* Problem description: Print each line exactly, beginning with the one where "hu; exact ht" appears and ending at the last line below.
-------- Exercise inputs --------
-- ==== Sys2Proof/Machine/ReaderOps.lean ====
section
/-! DEFINITION. RX_FRAME, the Frame Reader (42_decode.md R170 to R179, R183). Its start is `State.rxStart` in Ops.lean,
done when its word is accepted (R170). -/

namespace Sys2Proof.Machine

/-- A byte outside a frame (R172): a signal ends the operation, 0x02 opens a frame, anything else is discarded. -/
def rxOutside (b : Byte) (s : State) : State :=
  if b = 0x06 ∨ b = 0x05 then { s with signal := b, status := s.status.withKind kindSignal }.finish
  else if b = 0x02 then { s with rxInf := true, rxBuf := Memory.write s.rxBuf 0 0x02, rxLen := 1 }
  else s

/-- `verify_rx(n)` (R177): a received frame is checked with the Command Checksum. -/
def verifyRx (n : Half) (s : State) : State :=
  s.verdictCmd (cmdChecksum (s.rxSpan 1 (n.toNat - 3)))
    (ofBe16 (s.rxByte (n.toNat - 2)) (s.rxByte (n.toNat - 1))) (n - 4)

/-- `MemWrite(RXB, n, 1, b)` and RX_LEN <- n + 1 (R171). -/
def rxAppend (b : Byte) (s : State) : State :=
  { s with rxBuf := Memory.write s.rxBuf s.rxLen.toNat b, rxLen := s.rxLen + 1 }

/-- After an append: complete when there are at least 4 bytes and the third from last is 0x03 (R173), which is tested
before the overflow (R175, R213). -/
def rxSettle (s : State) : State :=
  if 4 ≤ s.rxLen.toNat ∧ s.rxByte (s.rxLen.toNat - 3) = 0x03 then
    verifyRx s.rxLen { s with status := s.status.withKind kindFrame }
  else if s.rxLen.toNat = s.cfg.rxMax then s.raise .rxOverflow
  else s

/-- Step RX_BYTE with the byte taken (R171). -/
def rxTake (b : Byte) (s : State) : State := if s.rxInf then rxSettle (rxAppend b s) else rxOutside b s

/-- RX_FRAME (R171): one byte per step, oldest first (R178). With no byte in RXQ step RX_BYTE is not enabled and the
operation waits: BUSY stays 1 (R176, R255). Step RX_TIMEOUT is `State.timeout`. -/
def execRxFrame (s : State) : Host.Outcome State Fault Refusal :=
  match s.rxq with
  | [] => .next s
  | b :: rest => .next (rxTake b { s with rxq := rest })

/-- `rx_timeout` is delivered (60_exceptions.md R215): step RX_TIMEOUT while RX_FRAME is in flight (R171, R176), no
effect at any other time, and never latched (log 27). -/
def State.timeout (s : State) : State := if s.inFlight = some .rxFrame then s.raise .rxTimeout else s

end Sys2Proof.Machine
end

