-- ==== Sys2Proof/Machine/WireOps.lean ====
section
/-! DEFINITION. The wire rows (30_encoding.md R73 to R80): each is the pseudo-instruction of R87 that sends it, whose
exact expansion becomes the next lines of the HOST's program (log 4, log 19). -/

namespace Sys2Proof.Machine

/-- `msg t` = `send.cmd "M" ++ t` (R75, R87). -/
def execWireM (text : List Byte) (s : State) : Host.Outcome State Fault Refusal :=
  .next (s.pushLines (sendCmdLines (0x4D :: text)))

/-- `setvar n, v` = `send.cmd "L" ++ n ++ [1C] ++ v` (R76, R87). -/
def execWireL (name : List Byte) (value : Option (List Byte)) (s : State) : Host.Outcome State Fault Refusal :=
  .next (s.pushLines (sendCmdLines (0x4C :: (name ++ encodeValue value))))

/-- `announce ty, u1, ts, u2, nm` = `send.cmd "O" ++ ty ++ u1 ++ ts ++ u2 ++ nm` (R77, R87). -/
def execWireO (kind : Byte) (unknown1 timestamp unknown2 name : List Byte) (s : State) :
    Host.Outcome State Fault Refusal :=
  .next (s.pushLines (sendCmdLines (0x4F :: kind :: (unknown1 ++ timestamp ++ unknown2 ++ name))))

/-- `chunk off, d` (R78, R87): sealed as a chunk-write frame, never as a command frame. -/
def execWireW (off : Word) (data : List Byte) (s : State) : Host.Outcome State Fault Refusal :=
  .next (s.pushLines (chunkLines off data))

/-- `close` = `send.cmd "C"` (R79, R87). -/
def execWireC (s : State) : Host.Outcome State Fault Refusal := .next (s.pushLines (sendCmdLines [0x43]))

/-- `stop` = `send.cmd "S"` (R80, R87). -/
def execWireS (s : State) : Host.Outcome State Fault Refusal := .next (s.pushLines (sendCmdLines [0x53]))

/-- `probe` = `sig.tx 0x05`; `poll` (R73, R87). -/
def execWireSigNak (s : State) : Host.Outcome State Fault Refusal := .next (s.pushLines (sigTxLines 0x05))

/-- `ack` = `sig.tx 0x06`; `poll` (R73, R87). -/
def execWireSigAck (s : State) : Host.Outcome State Fault Refusal := .next (s.pushLines (sigTxLines 0x06))

end Sys2Proof.Machine
end

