-- ==== Sys2Proof/Machine/Agents.lean ====
section
/-! DEFINITION. The turns of the agents (00_scope.md R7), and how a table row's word is placed where its agent fetches
it. -/

namespace Sys2Proof.Machine

/-- The ENGINE's turn: one step of the operation in flight; none while BUSY = 0 (60_exceptions.md R225). -/
def engineTurn (s : State) : Host.Outcome State Fault Refusal :=
  match s.inFlight with
  | none => .next s
  | some i => exec i s

/-- An ENGINE step is enabled: an operation is in flight, and RX_FRAME has a byte to take (R171). -/
def State.engineReady (s : State) : Bool :=
  match s.inFlight with
  | none => false
  | some .rxFrame => !s.rxq.isEmpty
  | some _ => true

/-- Run one line of the HOST's program, already taken off it (30_encoding.md R86, R87). A wire unit that is no row's
is sealed all the same, as `send.cmd` does (R88; log 20). -/
def runLine (line : HostLine) (s : State) : Host.Outcome State Fault Refusal :=
  match line with
  | .wr reg v => .next (s.writeReg reg v)
  | .rd reg => .next (s.readReg reg)
  | .wrb i b => .next (s.writeIn i b)
  | .rdbIn i => .next (s.readInByte i)
  | .rdbRx i => .next (s.readRxByte i)
  | .poll => .next s.poll
  | .load bytes => .next (s.pushLines (loadLines bytes))
  | .sendCmd p => .next (s.pushLines (sendCmdLines p))
  | .sendRaw bytes => .next (s.pushLines (sendRawLines bytes))
  | .recvf => .next (s.pushLines recvfLines)
  | .wire unit =>
    match decodeWire unit with
    | .ok i => exec i s
    | .error _ => .next (s.pushLines (sendCmdLines unit))

/-- The HOST's turn: its next line, if it has one. -/
def hostTurn (s : State) : Host.Outcome State Fault Refusal :=
  match s.hostProg with
  | [] => .next s
  | line :: rest => runLine line (s.setProg rest)

/-- The turn of one agent. -/
def takeTurn (t : Turn) (s : State) : Host.Outcome State Fault Refusal :=
  match t with
  | .engine => engineTurn s
  | .host => hostTurn s
  | .channel b => .next (s.arrive b)
  | .timer => .next s.timeout
  | .reset => .next s.assertReset

/-- The turn the agenda names; when it names none, the ENGINE's if a step of it is enabled, else the HOST's (log 3). -/
def nextTurn (s : State) : Host.Outcome State Fault Refusal :=
  match s.agenda with
  | t :: rest => takeTurn t (s.setAgenda rest)
  | [] => if s.engineReady then engineTurn s else hostTurn s

/-- Place a code where its agent fetches it next: an operation word is accepted as R210 accepts it, and the ENGINE
moves next; a wire unit is the HOST's next line, and the HOST moves next (log 18). -/
def State.place (s : State) (c : Code) : State :=
  match c with
  | .word w => (s.startOp w).setAgenda (.engine :: s.agenda)
  | .wire bytes => (s.pushLines [.wire bytes]).setAgenda (.host :: s.agenda)

end Sys2Proof.Machine
end

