-- ==== Sys2Proof/Machine/Step.lean ====
section
/-! DEFINITION. One step of the machine. -/

namespace Sys2Proof.Machine

/-- One step: one turn of one agent (00_scope.md R7). -/
def step (s : State) : Host.Outcome State Fault Refusal := nextTurn s

/-- `s` with a table row's word placed so that the very next step runs that instruction (log 18). Bits that stand for
no code change nothing. -/
def State.withFetchWord (s : State) (nbits w : Nat) : State :=
  match codeOfTable nbits w with
  | none => s
  | some c => s.place c

end Sys2Proof.Machine
end

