/-- Settles O2: with the hidden in-flight state at rest, `raise` clears nothing that was not clear. -/
theorem illegalWordEndsAtOnce : Obligations.IllegalWordEndsAtOnce := by
  refine ⟨decodeWord_error_iff, ⟨_, rfl⟩, ?_⟩
  rintro s w hb hrest ⟨e, he⟩
  obtain ⟨hopcur, hidx, hphase⟩ : s.opcur = none ∧ s.idx = 0 ∧ s.phase = .start := by simpa [FlightOk, hb] using hrest
  have hwrite : s.writeReg 0 w = s.startOp w := by simp [State.writeReg, State.accept, hb]
  rw [hwrite, startOp_illegal he]
  simp [State.raise, State.finish, Status.withErr, Status.finish, Status.cleared, ErrCode.bits, hopcur, hidx, hphase,
    hb]

end Sys2Proof.Machine
end

section
/-! SUPPORT. What a HOST turn does with the next line of the program (30_encoding.md R86, R87). -/

namespace Sys2Proof.Machine

variable {s : State} {w : Word} {lines : List HostLine}

/-- `load`'s lines, each byte with its index. -/
theorem loadLines_eq (bytes : List Byte) : loadLines bytes =
    bytes.zipIdx.map (fun c => HostLine.wrb c.2 c.1) ++ [HostLine.wr 5 (BitVec.ofNat 32 bytes.length)] := by
  rw [loadLines, wrbLines_eq]

/-- `poll` reads STATUS once more and is over when DONE reads 1. -/
theorem poll_done (hd : s.status.done = true) : s.poll = s.readReg 1 := if_pos hd

/-- `poll` stays on the program while DONE reads 0. -/
theorem poll_waits (hd : s.status.done = false) : s.poll = (s.readReg 1).pushLines [.poll] := by
  simp [State.poll, hd]

/-- Settles O8, by the line the HOST's turn takes off the program. -/
theorem hostTurnRunsDecodedWireUnit : Obligations.HostTurnRunsDecodedWireUnit := by
  refine ⟨fun s unit lines rest hp ha => ⟨fun i hi => ?_, fun e he => ?_⟩, fun s bytes lines load rest ha hload => ?_,
    fun s lines rest ha => ⟨step_hostLine ha, fun hp => ?_, fun reg v => step_hostLine ha, fun n b => step_hostLine ha⟩⟩
  · rw [step_hostLine ha hp]
    simp only [runLine, hi]
    rfl
  · rw [step_hostLine ha hp]
    simp only [runLine, he]
    rfl
  · rw [hload, ← loadLines_eq]
    exact ⟨step_hostLine ha, step_hostLine ha, step_hostLine ha⟩
  · refine ⟨_, step_hostLine ha hp, ?_⟩
    cases hd : s.status.done with
    | true => rw [poll_done (s := (s.setAgenda rest).setProg lines) hd]; rfl
    | false => rw [poll_waits (s := (s.setAgenda rest).setProg lines) hd]; rfl

/-- The `wr OPWORD` line of an idle block. -/
theorem step_wr_opword (ha : s.agenda = []) (hb : s.status.busy = false) (hp : s.hostProg = .wr 0 w :: lines) :
    step s = .next ((s.setProg lines).startOp w) := by
  rw [step_host ha (State.inFlight_of_idle hb), hostTurn_cons hp]
  simp [runLine, State.writeReg, State.accept, hb]

/-- The `wr OFFSET` line of an idle block. -/
theorem step_wr_offset (ha : s.agenda = []) (hb : s.status.busy = false) (hp : s.hostProg = .wr 4 w :: lines) :
    step s = .next { s with hostProg := lines, offset := w } := by
  rw [step_host ha (State.inFlight_of_idle hb), hostTurn_cons hp]
  simp [runLine, State.writeReg, State.unlessBusy, State.setProg, hb]

/-- The `poll` line once the operation has ended. -/
theorem step_poll (ha : s.agenda = []) (he : Ended s) (hp : s.hostProg = .poll :: lines) :
    step s = .next ((s.setProg lines).readReg 1) := by
  obtain ⟨hdone, hb⟩ := he
  rw [step_host ha (State.inFlight_of_idle hb), hostTurn_cons hp, runLine, poll_done (s := s.setProg lines) hdone]

end Sys2Proof.Machine
end

section
/-! SUPPORT. ENC_CMD and ENC_CHUNK run up to the step that emits the seal's last byte, and their failed length checks
(41_encode.md R141, R143). -/

namespace Sys2Proof.Machine

variable {s : State} {p d : List Byte}

/-- The loop over all of IN. -/
theorem loop_over_input {i : Instr} {f : Byte → State → State} (keeps : PassKeeps f)
    (pass : ∀ u b, u.phase = .body → u.idx.toNat < u.len → u.readIn u.idx.toNat = some b → exec i u = .next (f b u))
    (hphase : s.phase = .body) (hidx : s.idx = 0) (hp : s.loaded p) :
    execTimes s.len i s = .next (p.foldl (fun t b => f b t) s) := by
  have hz : s.idx.toNat = 0 := by rw [hidx]; rfl
  refine byte_loop (le_refl s.len) keeps (fun u b hup hul _ hi hr => pass u b hup ?_ hr) s.len s p hphase rfl rfl ?_ ?_
  · rw [State.len, hul]
    exact hi
  · omega
  · rw [hz]
    exact hp

/-- IN_LEN is the number of the bytes it loads. -/
theorem ofNat_length_of_loaded (hp : s.loaded p) : BitVec.ofNat 16 p.length = s.inLen := by
  rw [Memory.span_length hp, State.len, BitVec.ofNat_toNat, BitVec.setWidth_eq]

/-- After the loop ENC_CMD emits the end marker and the seal's first byte (41_encode.md R141). -/
theorem encCmd_marker_sealHi (hphase : s.phase = .body) (hi : s.len ≤ s.idx.toNat) :
    execTimes 2 .encCmd s = .next
      { s with
        txs := s.txs ++ [0x03, hiByte (cmdStep s.accCmd 0x03)], accCmd := cmdStep s.accCmd 0x03,
        phase := .sealLo } := by
  simp [execTimes, exec, execEncCmd, hphase, State.not_more hi, State.emit]

/-- After the loop ENC_CHUNK emits the seal's first byte (41_encode.md R143). -/
theorem encChunk_sealHi (hphase : s.phase = .body) (hi : s.len ≤ s.idx.toNat) :
    exec .encChunk s = .next { s with txs := s.txs ++ [hiByte s.accCrc], phase := .sealLo } := by
  simp [exec, execEncChunk, hphase, State.not_more hi, State.emit]

/-- ENC_CMD, all but its last step. -/
theorem encCmd_until_sealLo (hs : s.fresh) (hl : s.len ≤ s.cfg.inMax) (hp : s.loaded p) {c : Half}
    (hc : c = cmdChecksum (p ++ [0x03])) :
    execTimes (s.len + 3) .encCmd s = .next
      { s with
        txs := s.txs ++ 0x02 :: (p ++ [0x03, hiByte c]), accCmd := c, idx := s.inLen, phase := .sealLo } := by
  obtain ⟨hphase, hidx⟩ := hs
  have hloop := loop_over_input (s := { s.emit 0x02 with accCmd := 0, phase := .body }) encCmdPass_keeps
    (fun _ _ => encCmd_pass) rfl hidx hp
  rw [foldl_encCmdPass, ofNat_length_of_loaded hp] at hloop
  rw [show s.len + 3 = (s.len + 2) + 1 by omega, execTimes_succ (encCmd_start hphase hl)]
  refine (execTimes_add hloop 2).trans ((encCmd_marker_sealHi rfl ?_).trans ?_)
  · simp [hidx, State.len]
  · simp [hidx, hc, cmdChecksum]

theorem encCmd_at_sealLo (hp : s.phase = .sealLo) :
    exec .encCmd s = .next ((s.emit (loByte s.accCmd)).finishResult s.accCmd) := by
  simp only [exec, execEncCmd, hp]

/-- ENC_CHUNK, all but its last step, with `q` the chunk payload it sends. -/
theorem encChunk_until_sealLo (hs : s.fresh) (hl : s.len ≤ s.cfg.inMax) (h0 : s.len ≠ 0)
    (hm : s.len ≤ Config.chunkMax) (hd : s.loaded d) {q : List Byte} (hq : q = chunkHeader s.inLen s.offset ++ d) :
    execTimes (s.len + 9) .encChunk s = .next
      { s with
        txs := s.txs ++ 0x02 :: (q ++ [hiByte (crc16 q)]), accCrc := crc16 q, idx := s.inLen, phase := .sealLo } := by
  obtain ⟨hphase, hidx⟩ := hs
  have hheader := encChunk_header (s := { s.emit 0x02 with accCrc := 0, phase := .header 0 }) rfl
  have hloop := loop_over_input encChunkPass_keeps (fun _ _ => encChunk_pass) rfl hidx hd
    (s := { s.emit 0x02 with
      txs := (s.emit 0x02).txs ++ chunkHeader s.inLen s.offset,
      accCrc := (chunkHeader s.inLen s.offset).foldl crcStep 0, phase := .body })
  rw [foldl_encChunkPass, ofNat_length_of_loaded hd] at hloop
  rw [show s.len + 9 = (7 + (s.len + 1)) + 1 by omega, execTimes_succ (encChunk_start hphase hl h0 hm hd),
    execTimes_add hheader (s.len + 1)]
  refine (execTimes_add hloop 1).trans ((execTimes_succ (encChunk_sealHi rfl ?_) 0).trans ?_)
  · simp [hidx, State.len]
  · simp [execTimes, hidx, hq, crc16]

theorem encChunk_at_sealLo (hp : s.phase = .sealLo) :
    exec .encChunk s = .next ((s.emit (loByte s.accCrc)).finishResult s.accCrc) := by
  simp only [exec, execEncChunk, hp]

/-! ## Failed length checks -/

theorem encCmd_tooLong (hp : s.phase = .start) (hl : s.cfg.inMax < s.len) :
    exec .encCmd s = .next (s.raise .badLen) := by
  simp only [exec, execEncCmd, hp, State.tooLong_of_lt hl, if_true]

/-- The length check of ENC_CHUNK (41_encode.md R143). -/
theorem encChunk_badLen (hp : s.phase = .start) (hl : s.len = 0 ∨ Config.chunkMax < s.len) :
    exec .encChunk s = .next (s.raise .badLen) := by
  simp only [exec, execEncChunk, hp, hl, if_true, ite_self]

end Sys2Proof.Machine
end

section
/-! SUPPORT. The whole runs of the wire rows (30_encoding.md R73 to R80, R87) from an idle block in the default order
(log 3): `load`, the operation word, the operation's steps and the `poll` that finds it ended. -/

namespace Sys2Proof.Machine

variable {s t u : State} {i : Instr} {w : Word} {bytes : List Byte} {buf : Memory}

/-! ## From the operation word to the end of `poll` -/

/-- An operation that goes on was in flight before. -/
theorem OpStep.inFlight_before (h : OpStep i s t) {j : Instr} (ht : t.inFlight = some j) : s.inFlight = some j := by
  cases h with
  | raised => simp at ht
  | goesOn hu => cases hu; exact ht
  | finished hu | finishedResult v hu | verified c r p hu => simp at ht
--------
* Exercise response:
  | goesOn hu => cases hu; exact ht
  | finished hu | finishedResult v hu | verified c r p hu => simp at ht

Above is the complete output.